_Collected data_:
────────────────────────────────────────
/-- Power and ceiling of a compute stack (R125, R126, R130). -/
structure Stack where
  /-- stack power, newest first; last 16 sheaves, W; R125; reset empty. -/
  power : List Nat := []
  /-- crib power, newest first; last 16 sheaves, W; R130; reset empty. -/
  crib : List Nat := []
  /-- STK.CAP; 10 bits; R130; reset DESIGN CHOICE 960, the baseline of R458 until step 3 (log entry 4). -/
  cap : Nat := 960
  /-- STK.CLOCK.bin; 4 bits; R130; reset 0 until measured (meas). -/
  bin : Nat := 0
  /-- STK.CLOCK.ceiling; 4 bits; R130; reset DESIGN CHOICE 10, the baseline of R458 until step 3 (log entry 4). -/
  ceiling : Nat := 10
  /-- STK.CLOCK.limited (RS); 1 bit; R130; reset 0. -/
  limited : Bool := false
  /-- STK.CLOCK.idle_req (RS); 1 bit; R130; reset 0. -/
  idleReq : Bool := false
  /-- fleet sheaf of the last change of the ceiling; fleet sheaf; R125; reset none. -/
  changed : Option Nat := none
  /-- grain at which a lowering was decided; 64 bits; R125; reset none. -/
  lowerDue : Option Nat := none
  /-- grain at which a raising was decided; 64 bits; R125; reset none. -/
  raiseDue : Option Nat := none
  /-- consecutive sheaves with the mean under the cap by more than 40 W; 0 to 256; R125; reset 0. -/
  under : Nat := 0
  /-- consecutive sheaves over the cap with the ceiling at bin 0; 0 to 16; R126; reset 0. -/
  overZero : Nat := 0
  /-- the stack's excess in the throttle request; units; R126; reset 0. -/
  excess : Nat := 0
  /-- fleet sheaf of the last STACK_POWER_LIMIT; fleet sheaf; R126; reset none. -/
  raisedAt : Option Nat := none
  /-- grain of a stretch excess whose lowering waits; 64 bits; R416; reset none. -/
  stretchDue : Option Nat := none
  /-- sheaves since the last stretch excess; 0 to 256; R416; reset DESIGN CHOICE 256 (log entry 4). -/
  calm : Nat := 256
deriving DecidableEq, Repr

/-- A flit in a die mesh (R134). -/
structure Flit where
  /-- what it carries; -; R136; reset -. -/
  kind : FlitKind := .post
  /-- source node; 0 to 288; R134; reset -. -/
  src : Nat := 0
  /-- destination node; 0 to 288; R134; reset -. -/
  dst : Nat := 0
  /-- injection epoch; 1 bit; R141; reset -. -/
  epoch : Bool := false
  /-- diverted to the escape channel; 1 bit; R146; reset -. -/
  escape : Bool := false
  /-- destination granule of a data flit; 15 bits; R134; reset -. -/
  gran : Nat := 0
  /-- granule of a data flit; 64 bytes; R134; reset -. -/
  data : List (BitVec 8) := []
  /-- the MSEND it belongs to; -; R149; reset -. -/
  msend : Nat := 0
  /-- a post carried; record; R136; reset -. -/
  post : Post := {}
  /-- a step of a step-queue fill; record; R136; reset -. -/
  step : QStep := {}
  /-- the node it stands at; 0 to 288; R134; reset -. -/
  pos : Nat := 0
  /-- the input port whose buffer holds it; 0 the local port, 5 the staging buffer, 17 the crossing of its node's local port, 18 its writer; 0 to 18; R131; reset -. -/
  port : Nat := 0
deriving DecidableEq, Repr

/-- What a node forwards of one multicast MSEND (R149). -/
structure Leg where
  /-- the MSEND; -; R149; reset -. -/
  msend : Nat := 0
  /-- the node that sends the leg; 0 to 288; R149; reset -. -/
  node : Nat := 0
  /-- members still to be visited, next first; nodes; R149; reset -. -/
  rest : List Nat := []
  /-- flits staged and not yet sent; granules; R149; reset -. -/
  wait : List (Nat × List (BitVec 8)) := []
  /-- slots granted and unused; 0 to 16; R149; reset -. -/
  granted : Nat := 0
  /-- a staging request is outstanding; 1 bit; R149; reset -. -/
  asked : Bool := false
  /-- granules of the MSEND not yet sent on the leg; granules; R149; reset -. -/
  togo : Nat := 0
deriving DecidableEq, Repr

/-- An MSEND in progress (R80, R149). -/
structure Msend where
  /-- model's own number of it; -; R80; reset -. -/
  id : Nat := 0
  /-- sending node; node; R80; reset -. -/
  src : Nat := 0
  /-- receiving nodes; nodes; R148; reset -. -/
  members : List Nat := []
  /-- granules each member has still to write; granules a member; R149; reset -. -/
  left : List (Nat × Nat) := []
  /-- cast 1 or 2; 1 bit; R148; reset -. -/
  multi : Bool := false
  /-- acknowledgements still awaited; count; R149; reset -. -/
  acks : Nat := 0
deriving DecidableEq, Repr

/-- The mesh of one die (06_die_mesh.md). -/
structure Mesh where
  /-- MESH.STATUS.epoch; 1 bit; R153; reset 0. -/
  epoch : Bool := false
  /-- MESH.STATUS.flip_pending; 1 bit; R153; reset 0. -/
  flipPending : Bool := false
  /-- MESH.STATUS.drain_timeout (RS); 1 bit; R153; reset 0. -/
  drainTimeout : Bool := false
  /-- MESH.DIVERT; 32 bits; R153; reset 0. -/
  divert : Nat := 0
  /-- enabled set from which table version 0 was computed; 288 bits, as a rising list; R137; reset empty until built. -/
  plan0 : List Nat := []
  /-- enabled set from which table version 1 was computed; 288 bits, as a rising list; R137; reset empty until built. -/
  plan1 : List Nat := []
  /-- grain of a flip request that waits for the boundary; 64 bits; R142; reset none. -/
  request : Option Nat := none
  /-- grain of the boundary of the flip that drains; 64 bits; R142; reset none. -/
  flippedAt : Option Nat := none
  /-- routers with power; 288 bits, as a rising list; R142; reset empty until built. -/
  powered : List Nat := []
  /-- flits injected and not consumed; list; R134; reset empty. -/
  flits : List Flit := []
  /-- buffer slots in use downstream of (node, port, channel); slots; R143; reset 0. -/
  used : List (Nat × Nat) := []
  /-- staging requests pending at each node; 289 bits a node; R136; reset empty. -/
  stagingReq : List (Nat × List Nat) := []
  /-- staging slots in use or granted at each node; 0 to 32 a node; R149; reset 0. -/
  stagingUsed : List (Nat × Nat) := []
  /-- multicast legs under way; list; R149; reset empty. -/
  legs : List Leg := []
  /-- MSEND steps under way; list; R80; reset empty. -/
  msends : List Msend := []
  /-- the drain timeout of the flip that drains has run; 1 bit; R142; reset false. -/
  timedOut : Bool := false
  /-- grants of each output port in the grain of its last grant; grain and count an output; R144; reset none. -/
  grants : List (Nat × Nat × Nat) := []
  /-- number of the next MSEND; -; R80; reset DESIGN CHOICE 0, the model's own. -/
  nextId : Nat := 0
deriving DecidableEq, Repr
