-- ==== Sys2Proof/Machine/Packet.lean ====
section
/-! DEFINITION. Packets of the rails: the rail header, the rail map, transmit queues and credit, frames dealt and
returned, and what takes a rail or a Yuley port down (R250 to R268, R313, R373). -/

namespace Sys2Proof.Machine

/-! ### The rail header (R250) -/

/-- Slot 0 of a packet. -/
def Packet.head (p : Packet) : Nat := ((p.slots[0]?).getD 0).toNat

def Packet.fld (p : Packet) (lo len : Nat) : Nat := bits p.head lo len
def Packet.cls (p : Packet) : Nat := p.fld 0 4
def Packet.vc (p : Packet) : Nat := p.fld 4 2
def Packet.epoch (p : Packet) : Bool := bit p.head 6
def Packet.dst (p : Packet) : Nat := p.fld 8 12
def Packet.src (p : Packet) : Nat := p.fld 20 12
def Packet.cmark (p : Packet) : Bool := bit p.head 35
def Packet.hops (p : Packet) : Nat := p.fld 36 3
def Packet.flow (p : Packet) : Nat := p.fld 40 8

/-- Payload bytes of a packet from slot 1 on, `n` of them. -/
def Packet.data (p : Packet) (n : Nat) : List (BitVec 8) :=
  (p.slots.drop 1).flatMap (fun x => toBytes 64 x.toNat) |>.take n

/-- The header is valid: class, channel and reserved fields (R250, R251). -/
def Packet.valid (p : Packet) : Bool :=
  decide (1 ≤ p.cls ∧ p.cls ≤ 3) && (p.vc == p.cls - 1 || p.vc == 3)
    && !bit p.head 7 && !bit p.head 39 && p.fld 48 16 == 0

/-- The packet on another virtual channel (R266). -/
def Packet.onChannel (p : Packet) (v : Nat) : Packet :=
  match p.slots with
  | [] => p
  | h :: r => { p with slots := BitVec.ofNat 512 (h.toNat - p.vc * 16 + v % 4 * 16) :: r }

/-- Bytes as 64-byte slots, padded with zeros. -/
def toSlots (b : List (BitVec 8)) : List (BitVec 512) :=
  (List.range (cdiv b.length 64)).map (fun i => BitVec.ofNat 512 (ofBytes ((b.drop (64 * i)).take 64)))

/-- A packet of the module: header fields, class header and data (R250). -/
def makePacket (s : State) (cls dst flow cheader : Nat) (epoch : Bool) (d : List (BitVec 8)) : Packet :=
  let body := toSlots d
  let h := cls + (cls - 1) * 2 ^ 4 + b2n epoch * 2 ^ 6 + dst % 4096 * 2 ^ 8 + s.fab.module % 4096 * 2 ^ 20
    + body.length % 8 * 2 ^ 32 + flow % 256 * 2 ^ 40
  { slots := BitVec.ofNat 512 (h + cheader * 2 ^ 64) :: body }

/-- The slots of a frame as packets; a slot of zeros carries none, and a packet that would pass the frame's end ends the
frame (R250). -/
def framePackets : Nat → List (BitVec 512) → List Packet
  | 0, _ => []
  | _, [] => []
  | n + 1, h :: r =>
    if h = 0 then framePackets n r
    else
      let k := bits h.toNat 32 3
      if k ≤ r.length then { slots := h :: r.take k } :: framePackets n (r.drop k) else [{ slots := [] }]

/-! ### The rail map (R265) -/

/-- Mask and escape rail of a destination in a map version; an entry that nothing has written holds its baseline
(R272, R458). -/
def railEntry (s : State) (version : Bool) (dst : Nat) : Nat × Nat :=
  match tabFind s.railTop.map (b2n version * 4096 + dst) with
  | some e => (bits e.toNat 0 24, bits e.toNat 24 5)
  | none => (0xFFFFFF, 0)

/-- U for a destination: the rails of its mask that had an ACTIVE physical rail at the last boundary (R265). -/
def railsFor (s : State) (version : Bool) (dst : Nat) : List Nat :=
  (List.range 24).filter (fun l => s.railTop.formed.contains l && (railEntry s version dst).1.testBit l)

/-- The set of logical rails with an ACTIVE physical rail, from which U is formed (R265, R268). -/
def formRails (s : State) : State :=
  { s with railTop := { s.railTop with formed := (List.range 24).filter (fun l => (s.activeRail l).isSome) } }

/-- What a sender finds for a packet: a physical rail, a wait for the next boundary, or no way (R264, R265). -/
inductive Way where
  | rail (r : Nat)
  | wait
  | none
deriving DecidableEq, Repr

/-- The rail of a packet, with the index into U that its class gives, or its preferred logical rail (R265, R313, R333). -/
def chooseRail (s : State) (version : Bool) (dst index : Nat) (home : Option Nat) : Way :=
  let u := railsFor s version dst
  let pick := match home with
    | some h => if u.contains h then some h else u[index % u.length]?
    | none => u[index % u.length]?
  match pick with
  | some l => (match s.activeRail l with | some r => .rail r | none => .wait)
  | none => (match s.activeRail (railEntry s version dst).2 with | some r => .rail r | none => .none)

/-! ### Transmit queues, credit and frames (R252 to R255) -/

/-- Slots that a channel of a rail may still send (R255). -/
def Rail.credit (r : Rail) (v : Nat) : Nat :=
  tabGet r.limits v 0 - (tabGet r.sentSlots v 0 + 2 ^ 32 - tabGet r.freed v 0) % 2 ^ 32

/-- The next data lane in rotation after a lane (R252). -/
def Rail.nextLane (r : Rail) (after : Nat) : Nat :=
  match r.dealt.find? (fun c => decide (after < c)) with
  | some c => c
  | none => r.dealt.headD 0
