/-- Rings of one fibre that its training has acquired: those listed take their calibration, and each holds its line again
(R277, R291, R295). -/
def acquireRings (place : RingPlace) (waves : List Nat) (cals : RingCals) (s : State) : State :=
  waves.foldl (fun s w =>
    let ring : RingId := { place := place, wave := ⟨w % 47, Nat.mod_lt _ (by decide)⟩ }
    let cal := (cals.find? (fun c => c.1 == ring)).map (·.2)
    let back := fun (x : Ring) => { x with slipped := none, failed := false, locked := true, quiet := 16, weak := 0 }
    s.modRing (ringKey ring) (fun x => match cal with | some c => measureRing c (back x) | none => back x)) s

/-- The wavelengths of a fibre that locked, without those whose ring lies further from its line than R277 accepts. -/
def acceptedWaves (place : RingPlace) (waves : List Nat) (s : State) : List Nat :=
  waves.filter (fun w => !(s.ring (placeKey place * 64 + w)).tooFar)

/-- A rail's OPTICAL state ends: at least 18 locked wavelengths on each fibre, mapped anew (R261, R277, R285, R295). -/
def opticalDone (r : Nat) (tx rx : List Nat) (cals : RingCals) (s : State) : State :=
  let place := fun (d : Nat) => (railRing r d 0).place
  let tx := acceptedWaves (place 0) tx s
  let rx := acceptedWaves (place 1) rx s
  if tx.length < 18 ∨ rx.length < 18 then failAttempt r s
  else
    let s := acquireRings (place 1) rx cals (acquireRings (place 0) tx cals s)
    let s := s.modFibre (2 * r) (fun _ => { map := fibreMap tx, spare := tx.getLast? })
    let s := s.modFibre (2 * r + 1) (fun _ => { spare := rx.getLast? })
    enterLink r 2 (s.modRail r (fun x => { x with rxWaves := BitVec.ofNat 34 (maskOf rx), rx := [] }))

/-- A rail's receive fibre is ready for LINK: every wavelength that locked has codeword lock, and superframe lock where it
carries frames (R259). -/
def lockDone (s : State) (r : Nat) : Bool :=
  let x := s.rail r
  (setBits 34 x.rxWaves.toNat).all (fun w =>
    let y := tabGet x.rx w {}
    y.locked && (y.framed || identValue y (s.fibre (2 * r + 1)) w == 32))

/-- Every wavelength has been measured over 2^20 codewords (R261). -/
def measured (waves : BitVec 34) (rx : List (Nat × LaneRx)) : Bool :=
  (setBits 34 waves.toNat).all (fun w => (tabGet rx w {}).words == 2 ^ 20)

/-- The channels whose wavelength qualifies at this end (R261). -/
def qualified (s : State) (r : Nat) : List Nat :=
  (List.range 34).filterMap (fun w =>
    let y := tabGet (s.rail r).rx w {}
    let c := identValue y (s.fibre (2 * r + 1)) w
    if y.qualifies && decide (c ≤ 32) then some c else none)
────────────────────────────────────────
_Aim of the exercise_:
Using only the entries above, output the line with "e.toNat 24 5)", the line with "inductive Way where", and all lines between them, exactly as they stand.

_Task result_:
  | some e => (bits e.toNat 0 24, bits e.toNat 24 5)
  | none => (0xFFFFFF, 0)

/-- U for a destination: the rails of its mask that had an ACTIVE physical rail at the last boundary (R265). -/
def railsFor (s : State) (version : Bool) (dst : Nat) : List Nat :=
  (List.range 24).filter (fun l => s.railTop.formed.contains l && (railEntry s version dst).1.testBit l)

/-- The set of logical rails with an ACTIVE physical rail, from which U is formed (R265, R268). -/
def formRails (s : State) : State :=
  { s with railTop := { s.railTop with formed := (List.range 24).filter (fun l => (s.activeRail l).isSome) } }

/-- What a sender finds for a packet: a physical rail, a wait for the next boundary, or no way (R264, R265). -/
inductive Way where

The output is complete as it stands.